• _Provided data_:
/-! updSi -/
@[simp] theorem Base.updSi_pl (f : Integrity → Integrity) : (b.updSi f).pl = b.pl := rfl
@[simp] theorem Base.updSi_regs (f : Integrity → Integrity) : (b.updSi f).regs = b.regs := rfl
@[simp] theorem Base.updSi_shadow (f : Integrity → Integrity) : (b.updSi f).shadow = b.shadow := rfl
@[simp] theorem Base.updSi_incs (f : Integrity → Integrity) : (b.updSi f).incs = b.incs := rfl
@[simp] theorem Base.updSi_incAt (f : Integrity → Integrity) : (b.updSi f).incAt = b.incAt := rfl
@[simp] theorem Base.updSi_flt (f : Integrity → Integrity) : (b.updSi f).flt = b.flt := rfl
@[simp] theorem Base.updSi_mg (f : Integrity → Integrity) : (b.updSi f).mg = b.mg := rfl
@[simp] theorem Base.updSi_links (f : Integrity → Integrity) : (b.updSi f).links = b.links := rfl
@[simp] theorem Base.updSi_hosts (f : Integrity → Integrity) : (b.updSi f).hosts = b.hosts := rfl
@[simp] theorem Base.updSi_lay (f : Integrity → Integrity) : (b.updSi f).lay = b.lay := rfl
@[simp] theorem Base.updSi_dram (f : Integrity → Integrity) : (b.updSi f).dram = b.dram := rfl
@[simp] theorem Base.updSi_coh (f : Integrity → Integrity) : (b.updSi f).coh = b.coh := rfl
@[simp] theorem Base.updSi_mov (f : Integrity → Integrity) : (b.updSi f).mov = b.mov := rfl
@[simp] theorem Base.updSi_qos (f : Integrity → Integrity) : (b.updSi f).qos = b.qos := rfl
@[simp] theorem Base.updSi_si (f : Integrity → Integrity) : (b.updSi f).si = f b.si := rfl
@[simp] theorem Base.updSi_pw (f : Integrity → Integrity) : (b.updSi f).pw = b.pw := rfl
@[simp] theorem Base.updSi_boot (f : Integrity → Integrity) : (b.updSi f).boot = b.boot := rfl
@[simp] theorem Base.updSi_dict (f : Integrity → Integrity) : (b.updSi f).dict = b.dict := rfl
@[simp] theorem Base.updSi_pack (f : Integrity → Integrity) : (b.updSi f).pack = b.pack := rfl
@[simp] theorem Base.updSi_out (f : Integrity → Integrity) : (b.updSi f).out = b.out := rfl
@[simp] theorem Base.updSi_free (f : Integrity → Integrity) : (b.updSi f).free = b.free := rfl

• _Exercise_:
Transcribe, word for word, the data above from its first line through the line with "b.flt := rfl", and include nothing else.

• _Response box_:
/-! updSi -/
@[simp] theorem Base.updSi_pl (f : Integrity → Integrity) : (b.updSi f).pl = b.pl := rfl
@[simp] theorem Base.updSi_regs (f : Integrity → Integrity) : (b.updSi f).regs = b.regs := rfl
@[simp] theorem Base.updSi_shadow (f : Integrity → Integrity) : (b.updSi f).shadow = b.shadow := rfl
@[simp] theorem Base.updSi_incs (f : Integrity → Integrity) : (b.updSi f).incs = b.incs := rfl
@[simp] theorem Base.updSi_incAt (f : Integrity → Integrity) : (b.updSi f).incAt = b.incAt := rfl
@[simp] theorem Base.updSi_flt (f : Integrity → Integrity) : (b.updSi f).flt = b.flt := rfl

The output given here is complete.